Today my dog got to watch a man doing yoga or some fucking thing. The man was breathing funny and doing his best to bend so far you would think his spine would snap like a twiggy roller derby girl struck by her league's most fearsome blocker. The Hammer woofed at him a couple times before she scooted on by him and ran bewildered down the trail.
The river's edge is full of surprises.
There may not be many salmon to catch but that did not deter a handful of fishermen from trying to land a couple from the precarious safety of their small boats. I watched one guy yell, "OH! HO! HO!" as his rod bent like the yoga guy we had just passed towards the dirty water.
I saw a chipmunk my dog did not see. The chipmunk saw the dog and froze, stared at her, then disappeared faster than a bottle when the foreman gets near.
4 comments:
I love rivers. It is always good to near close to a river.
Of course, here in Celtic Scotland, Druids are traditionally associated with pagan settlements built near flowing water, and folklore is steeped in darker pools.
Have you seen the movie, "River's Edge", Beer ? I think Dennis Hopper appeared in a cameo role in it. That film was fairly authentic in the atmosphere it recreated, I've always felt. Sean Penn's "The Indian Runner" was another one.
I rarely watch a movie more than once so it was a long
time ago that I saw and enjoyed "River's Edge." My memory being what it is, the plot is confused in my mind with the plot of "Puff the Magic Dragon." I'll have to ask Sonja if she has seen "Indian Runner." She is the family movie buff. If she hasn't we may just see it soon.
Funny. Unless I have confused the plot to "Puff The Magic Dragon" with "The Indian Runner".
I'm not so sure rivers feature heavily in that one, though. A creek, certainly. And plenty of two lane blacktop.

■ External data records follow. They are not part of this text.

-- ==== Sys2Proof/Machine/Keys.lean ====
section
/-! DEFINITION. The key store: key types and attributes, handles, placement, use counters, engine caches, the root
derivation (spec 04). -/

namespace Sys2Proof.Machine

/-- An ASCII string as bytes. -/
def ascii (t : String) : List Byte := t.toList.map (fun c => BitVec.ofNat 8 c.toNat)

/-! ### Types and attributes (R90 to R93) -/

/-- Stored bytes of a key of a type and size; none for a type or size that Table 4-2 does not list. -/
def keyBytes (t size : Nat) : Option Nat :=
  let fixed (n : Nat) : Option Nat := if size = 0 then some n else none
  let rsa (n : Nat) : Option Nat := if 2048 ≤ size ∧ size ≤ 8192 ∧ size % 64 = 0 then some n else none
  match t with
  | 0x01 => fixed 16
  | 0x02 => fixed 32
  | 0x03 => if size = 0 then some 32 else if 32 ≤ size ∧ size ≤ 64 then some size else none
  | 0x04 => if size = 0 then some 48 else if 48 ≤ size ∧ size ≤ 128 then some size else none
  | 0x05 => fixed 32
  | 0x10 => fixed 96
  | 0x11 => fixed 144
  | 0x12 => fixed 198
  | 0x13 => fixed 64
  | 0x14 => fixed 64
  | 0x15 => fixed 112
  | 0x16 => fixed 114
  | 0x20 => rsa (size / 8 * 7 / 2 + 8)
  | 0x30 => fixed 64
  | 0x31 => fixed 64
  | 0x38 => fixed 32
  | 0x39 => fixed 32
  | 0x40 => if 16 ≤ size ∧ size ≤ 4032 then some size else none
  | 0x41 => fixed 32
  | 0x90 => fixed 65
  | 0x91 => fixed 97
  | 0x92 => fixed 133
  | 0x93 => fixed 32
  | 0x94 => fixed 32
  | 0x95 => fixed 56
  | 0x96 => fixed 57
  | 0xA0 => rsa (size / 8 + 8)
  | 0xB0 => fixed 1184
  | 0xB1 => fixed 1568
  | 0xB8 => fixed 1952
  | 0xB9 => fixed 2592
  | _ => none

/-- The number of a signature scheme for the uninterpreted signature functions: key pair type, classical scheme of Table 7-6
(5 for ML-DSA), hash, whether the input is the digest, salt length. -/
def sigScheme (t cls hash : Nat) (pre : Bool) (salt : Nat) : Nat :=
  t + 2 ^ 8 * cls + 2 ^ 16 * hash + 2 ^ 24 * b2n pre + 2 ^ 32 * salt

/-- Slots of an object: its stored bytes and a 64 B header, in slots of 128 B (R90). -/
def keySlots (t size : Nat) : Nat := ((keyBytes t size).getD 0 + 64 + 127) / 128

/-- A public type code (R90). -/
def isPublicType (t : Nat) : Bool := decide (0x90 ≤ t ∧ t ≤ 0xB9)

def kEnc := 0x001
def kDec := 0x002
def kSign := 0x004
def kVerify := 0x008
def kMac := 0x010
def kDerive := 0x020
def kAgree := 0x040
def kUnwrap := 0x080
def kLink := 0x100
def kContinuity := 9
def kExpire := 10
def kPersist := 11
def kCounted := 12
def kQuorumUse := 13

/-- Usage flags permitted per type (Table 4-4). -/
def keyUsage (t : Nat) : Nat :=
  match t with
  | 0x01 => kEnc + kDec + kMac + kUnwrap
  | 0x02 => kEnc + kDec + kMac + kDerive + kUnwrap + kLink
  | 0x03 | 0x04 => kMac + kDerive
  | 0x05 => kEnc + kDec
  | 0x10 | 0x11 | 0x12 => kSign + kVerify + kAgree
  | 0x13 | 0x15 => kAgree
  | 0x14 | 0x16 | 0x20 | 0x38 | 0x39 => kSign + kVerify
  | 0x30 | 0x31 => kDec
  | 0x40 => kDerive
  | 0x41 => kDerive + kLink
  | 0x90 | 0x91 | 0x92 => kVerify + kAgree
  | 0x93 | 0x95 => kAgree
  | 0x94 | 0x96 | 0xA0 | 0xB8 | 0xB9 => kVerify
  | 0xB0 | 0xB1 => kEnc
  | _ => 0

/-- Every set bit of `a` is set in `b`, over 32 bits. -/
def subMask (a b : Nat) : Bool := (List.range 32).all (fun i => !bitN a i || bitN b i)

/-- Attributes and use limit that R91 to R93 permit for a type. -/
def attrsOk (t attrs limit : Nat) : Bool :=
  let usage := attrs % 512
  decide (attrs < 2 ^ 14) && decide (usage ≠ 0) && subMask usage (keyUsage t) &&
  !(isPublicType t && (bitN attrs kCounted || bitN attrs kQuorumUse)) &&
  !(bitN attrs kPersist && bitN attrs kExpire) && !(bitN attrs kContinuity && bitN attrs kQuorumUse) &&
  !(bitN attrs 8 && bitN attrs kExpire) && !(bitN attrs 7 && decide (usage ≠ kUnwrap)) &&
  (bitN attrs kCounted == decide (limit ≠ 0))

/-! ### Handles and objects (R87, R96, R119) -/

/-- The first owner-region slot, and the slot past the last (R86). -/
def slotFirst := 0x0500
def slotEnd := 0x10000

/-- The handle of an object at a slot. -/
def keyHandle (slot : Nat) (o : KeyObj) : Nat := 2 ^ 22 * o.owner + 2 ^ 6 * slot + o.gen

/-- First slot that a handle names. -/
def handleSlot (h : Nat) : Nat := h / 2 ^ 6 % 2 ^ 16

/-- The live object that a handle names. -/
def keyOf (s : State) (h : Nat) : Option KeyObj :=
  match tblFind (handleSlot h) s.keys.objs with
  | none => none
  | some o => if keyHandle (handleSlot h) o = h then some o else none

/-- Type of a live object. -/
def typeOf (s : State) (h : Nat) : Nat := ((keyOf s h).map (·.ktype)).getD 0

/-- The object that a handle names for a command of an owner: live, of that owner, and not refused by an accepted
`KEY.DESTROY` (R87, R96, R119). -/
def keyFor (s : State) (owner h : Nat) : Option KeyObj :=
  match keyOf s h with
  | none => none
  | some o => if o.owner = owner ∧ o.destroying.isNone then some o else none

/-- An object set at its slot; a primary journals it (R111). -/
def keyPut (s : State) (slot : Nat) (o : KeyObj) : State :=
  jot { s with keys := { s.keys with objs := tblPut slot o s.keys.objs } } 0xFFFF false (.key slot (some o))

/-- Generation of a slot (R87). -/
def slotGen (s : State) (slot : Nat) : Nat := tblGet 1 s.keys.gens slot

/-- The generation after the present one: from 63 to 1, never 0. -/
def genNext (g : Nat) : Nat := if 63 ≤ g then 1 else g + 1

/-- A handle leaves every engine cache (R116, R398). -/
def cachePurge (s : State) (h : Nat) : State :=
  { s with keys := { s.keys with
    pressKeys := s.keys.pressKeys.filter (fun e => e.handle != h)
    mangleKeys := s.keys.mangleKeys.filter (fun e => e.handle != h) } }

/-- Every cache entry of a handle takes new flags: in the general cache, in Mangle's, and in the link entries of the queues that the key is given to
(R116). -/
def cacheFlags (s : State) (h flags : Nat) : State :=
  let f (e : CacheEnt) : CacheEnt := if e.handle = h then { e with flags := flags } else e
  let g (q : Queue) : Queue := if q.key = h then { q with flags := flags, cont := bitN flags kContinuity } else q
  { s with
    keys := { s.keys with pressKeys := s.keys.pressKeys.map f, mangleKeys := s.keys.mangleKeys.map f }
    links := { s.links with queues := tblMap g s.links.queues } }

/-- An entry of a handle that is used. -/
def entTouch (n h : Nat) (e : CacheEnt) : CacheEnt := if e.handle = h then { e with used := n } else e

/-- A use of a handle's entries makes them the most recently used of their caches (R161, R185). -/
def cacheUse (s : State) (h : Nat) : State :=
  let n := s.keys.useCount + 1
  { s with keys := { s.keys with
    useCount := n, pressKeys := s.keys.pressKeys.map (entTouch n h), mangleKeys := s.keys.mangleKeys.map (entTouch n h) } }

/-- The entry of a handle in an engine's cache: 1 Press, 2 Mangle. -/
def cacheEnt (s : State) (engine h : Nat) : Option CacheEnt :=
  (if engine = 1 then s.keys.pressKeys else s.keys.mangleKeys).find? (fun e => e.handle == h)

/-- The engine's own entry has the flags that an operation needs (R162). -/
def cacheAllows (s : State) (engine h usage : Nat) : Bool := (cacheEnt s engine h).any (fun e => subMask usage e.flags)

/-- Stored bytes of the private part of a pair; 0 where only a seed or the CRT form is stored. -/
def privLen (t : Nat) : Nat :=
  match t with
  | 0x10 => 32
  | 0x11 => 48
  | 0x12 => 66
  | 0x13 | 0x14 => 32
  | 0x15 => 56
  | 0x16 => 57
  | _ => 0

/-- The private part of the held form of a key. -/
def privPart (t : Nat) (m : List Byte) : List Byte := if privLen t = 0 then m else bytesAt m 0 (privLen t)

/-- What the key port's seed expander writes beside a seed (R184); nothing for another key. -/
def seedForm (t : Nat) (m : List Byte) : List Byte :=
  if [0x30, 0x31, 0x38, 0x39].contains t then Config.expandSeed t m else []

/-- The secret operand that the key port gives for a handle (R183): the private part of the entry bound in Mangle's cache, for a seed what it was
expanded to; nothing for a key that no entry holds. -/
def privAt (s : State) (h : Nat) : List Byte :=
  match cacheEnt s 2 h with
  | some e => if e.expanded.isEmpty then privPart e.ktype e.material else e.expanded
  | none => []

/-- An object ends: slots zeroed, caches purged, generation advanced (R87, R94, R96). -/
def keyErase (s : State) (slot : Nat) : State :=
  match tblFind slot s.keys.objs with
  | none => s
  | some o =>
    let s1 := cachePurge s (keyHandle slot o)
    jot { s1 with keys := { s1.keys with
      objs := tblDel slot s1.keys.objs, gens := tblSet 1 slot (genNext o.gen) s1.keys.gens } } 0xFFFF false (.key slot none)

/-! ### Placement and quotas (R88, R89, R118) -/

/-- Slots in use, as first slot and count: objects, and slots taken at check 11 by commands in the tracker. -/
def slotRuns (s : State) : Tbl Nat :=
  let objs := s.keys.objs.map (fun e => (e.1, e.2.slots))
  s.tortin.tracker.foldl (fun t e => match e.2.placed with
    | some (a, n) => tblPut a n t
    | none => t) objs

/-- The free runs of the owner region, as first slot and length, rising. -/
def freeRuns : Tbl Nat → Nat → List (Nat × Nat)
  | [], at_ => if at_ < slotEnd then [(at_, slotEnd - at_)] else []
  | (a, n) :: t, at_ => (if at_ < a then [(at_, a - at_)] else []) ++ freeRuns t (a + n)

/-- The smallest free run that fits, the lowest among equals (R88). -/
def placeSlots (s : State) (n : Nat) : Option Nat :=
  ((freeRuns (slotRuns s) slotFirst).foldl (fun (b : Option (Nat × Nat)) r =>
    if r.2 < n then b
    else match b with
      | none => some r
      | some x => if r.2 < x.2 then some r else b) none).map (·.1)

/-- Key slots charged to a slice: its objects, and what its commands have taken at check 11 (R89). -/
def slotsCharged (s : State) (slice : Nat) : Nat :=
  (s.keys.objs.map (fun e => if e.2.slice = slice then e.2.slots else 0)).foldl (· + ·) 0 +
  (s.tortin.tracker.map (fun e => match e.2.placed with
    | some (a, n) => if cSlice e.2 = some slice ∧ (tblFind a s.keys.objs).isNone then n else 0
    | none => 0)).foldl (· + ·) 0

/-- The status that placing `n` slots for a command gives: the quota is tested first (R118). -/
def placeStatus (s : State) (c : Cmd) (n : Nat) : Nat :=
  let tooMany := match cSlice c with
    | some x => decide ((sliceGet s x).quota < slotsCharged s x + n)
    | none => false
  if tooMany then 0x0402 else if (placeSlots s n).isNone then 0x0401 else stOk

/-! ### Use counters (R112, R113) -/

/-- The key's uses are drawn from leases: persistent, or in a Seam group (R113). -/
def leased (s : State) (o : KeyObj) : Bool := bitN o.attrs kPersist || s.seam.role != .alone

/-- Uses of a handle that the running jobs of a core's ports hold (R384). -/
def portsHeld (k : Core) (h : Nat) : Nat :=
  ((k.press ++ k.mangle).map (fun j => if j.done.isNone then (j.keys.filter (· == h)).length else 0)).foldl (· + ·) 0

/-- Uses of a handle that waiting commands and running port jobs hold reserved. -/
def usesHeld (s : State) (h : Nat) : Nat :=
  (s.tortin.tracker.map (fun e => if e.2.stage = .waiting then (e.2.uses.filter (· == h)).length else 0)).foldl (· + ·) 0 +
    (s.needle.cores.map (fun e => portsHeld e.2 h)).foldl (· + ·) 0

/-- What a reservation of one use finds: a use is there; the lease is empty and a new one must be taken; none remains. -/
inductive UseFound where
  | free | needLease | none
  deriving DecidableEq, Repr

/-- Reserving `n` more uses of an object (R112, R113). -/
def useFind (s : State) (h : Nat) (o : KeyObj) (n : Nat) : UseFound :=
  if !bitN o.attrs kCounted then .free
  else
    let have_ := if leased s o then o.lease else o.remaining
    if usesHeld s h + n ≤ have_ then .free
    else if leased s o && o.remaining != 0 then .needLease
    else .none

/-- One use is consumed (R112). -/
def useTake (s : State) (h : Nat) : State :=
  match keyOf s h with
  | none => s
  | some o =>
    if !bitN o.attrs kCounted then s
    else
      let o1 := if leased s o then { o with lease := o.lease - 1 } else { o with remaining := o.remaining - 1 }
      { s with keys := { s.keys with objs := tblPut (handleSlot h) o1 s.keys.objs } }

/-! ### Checks of a handle at check 7 -/

/-- An object is past its not-after time (R95). -/
def keyExpired (s : State) (o : KeyObj) : Bool :=
  if o.notAfter = 0 then false
  else if bitOf (regGet s aTimeSrcStat) 7 then !bitN o.attrs kContinuity
  else decide (o.notAfter.toNat < (nowCt s).toNat)

/-- The key store is open. -/
def storeOpen (s : State) : Bool := s.boot.ksCause == 0

/-- What check 7 finds for one handle of a command (R64): a live object of the owner and of a fitting type, then the
cases that depend on the object (`own`), then usage, expiry where the command uses the material, and the counter.
`types` empty admits every type; `usage` lists the flags it needs. -/
def keyCheck (s : State) (c : Cmd) (h : Nat) (types : List Nat) (usage : Nat) (material : Bool) (own : KeyObj → Nat) :
    Nat :=
  match keyFor s (cOwner s c) h with
  | none => stBadHandle
  | some o =>
    if !types.isEmpty && !types.contains o.ktype then stBadHandle
    else if own o ≠ stOk then own o
    else if !subMask usage o.attrs then stDenied
    else if material && keyExpired s o then stExpired
    else if material && useFind s h o 1 == .none then stExhausted
    else stOk

/-- The first status of several that is not `OK`. -/
def firstBad : List Nat → Nat
  | [] => stOk
  | x :: xs => if x = stOk then firstBad xs else x

/-- A handle's object has an attribute bit. -/
def keyHas (s : State) (h bit : Nat) : Bool := match keyOf s h with
  | some o => bitN o.attrs bit
  | none => false

/-- The quorum that a key object with `QUORUM_USE` asks of the command that uses it (R120). -/
def quorumUse (s : State) (c : Cmd) (hs : List Nat) : Option (Nat × Nat) :=
  if hs.any (fun h => keyHas s h kQuorumUse) then some (cOwner s c, qKeyMgmt) else none

/-! ### The root derivation (R97, R98) -/

/-- root[s] of the present life-cycle state; none when it is missing (R99). -/
def rootNow (s : State) : Option (List Byte) := tblFind (lcState s) s.keys.roots

/-- KDF(purpose, owner, context) under given measurements; none without a root. -/
def kdfWith (s : State) (bm0 bm1 : List Byte) (purpose owner : Nat) (context : List Byte) : Option (List Byte) :=
  (rootNow s).map (fun r => bytesAt (Config.kmac256 r
    (bytesAt bm0 0 48 ++ bytesAt bm1 0 48 ++ beBytes 2 owner ++ beBytes 1 purpose ++ context) 32 (ascii "ILASKUST-NB-KDF")) 0 32)

/-- KDF under the running measurements. -/
def kdf (s : State) (purpose owner : Nat) (context : List Byte) : Option (List Byte) :=
  kdfWith s s.boot.bm0 s.boot.bm1 purpose owner context

/-- KDF(STORE) of an owner at a key-store generation (R98, R100). -/
def storeKey (s : State) (bm0 bm1 : List Byte) (owner g : Nat) : List Byte :=
  (kdfWith s bm0 bm1 1 owner (beBytes 4 g)).getD []

/-- KDF(SEAM), which authenticates device-wide commits (R98, Table 4-10). -/
def seamStoreKey (s : State) : List Byte := (kdf s 3 0xFFFF []).getD []

/-- KDF(LINK) of an owner, which authenticates its COUNTER records (R98, Table 4-10). -/
def linkStoreKey (s : State) (owner : Nat) : List Byte := (kdf s 2 owner []).getD []

/-- The owner's store key working copy. -/
def oskOf (s : State) (owner : Nat) : List Byte := tblGet [] s.keys.osks owner

end Sys2Proof.Machine
end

Anyway, it is worth seeing. In it's turn, the central premise was uncannily close to an acid trip I took on a golf course once. In a friend's car with the windows rolled shut. The acid trip came first. Followed by the film some months later.
Sonja read up on Indian Runner where she discovered mutual fave Charles Bronson shows up. His late career films were mostly crap which would explain why that one was missed.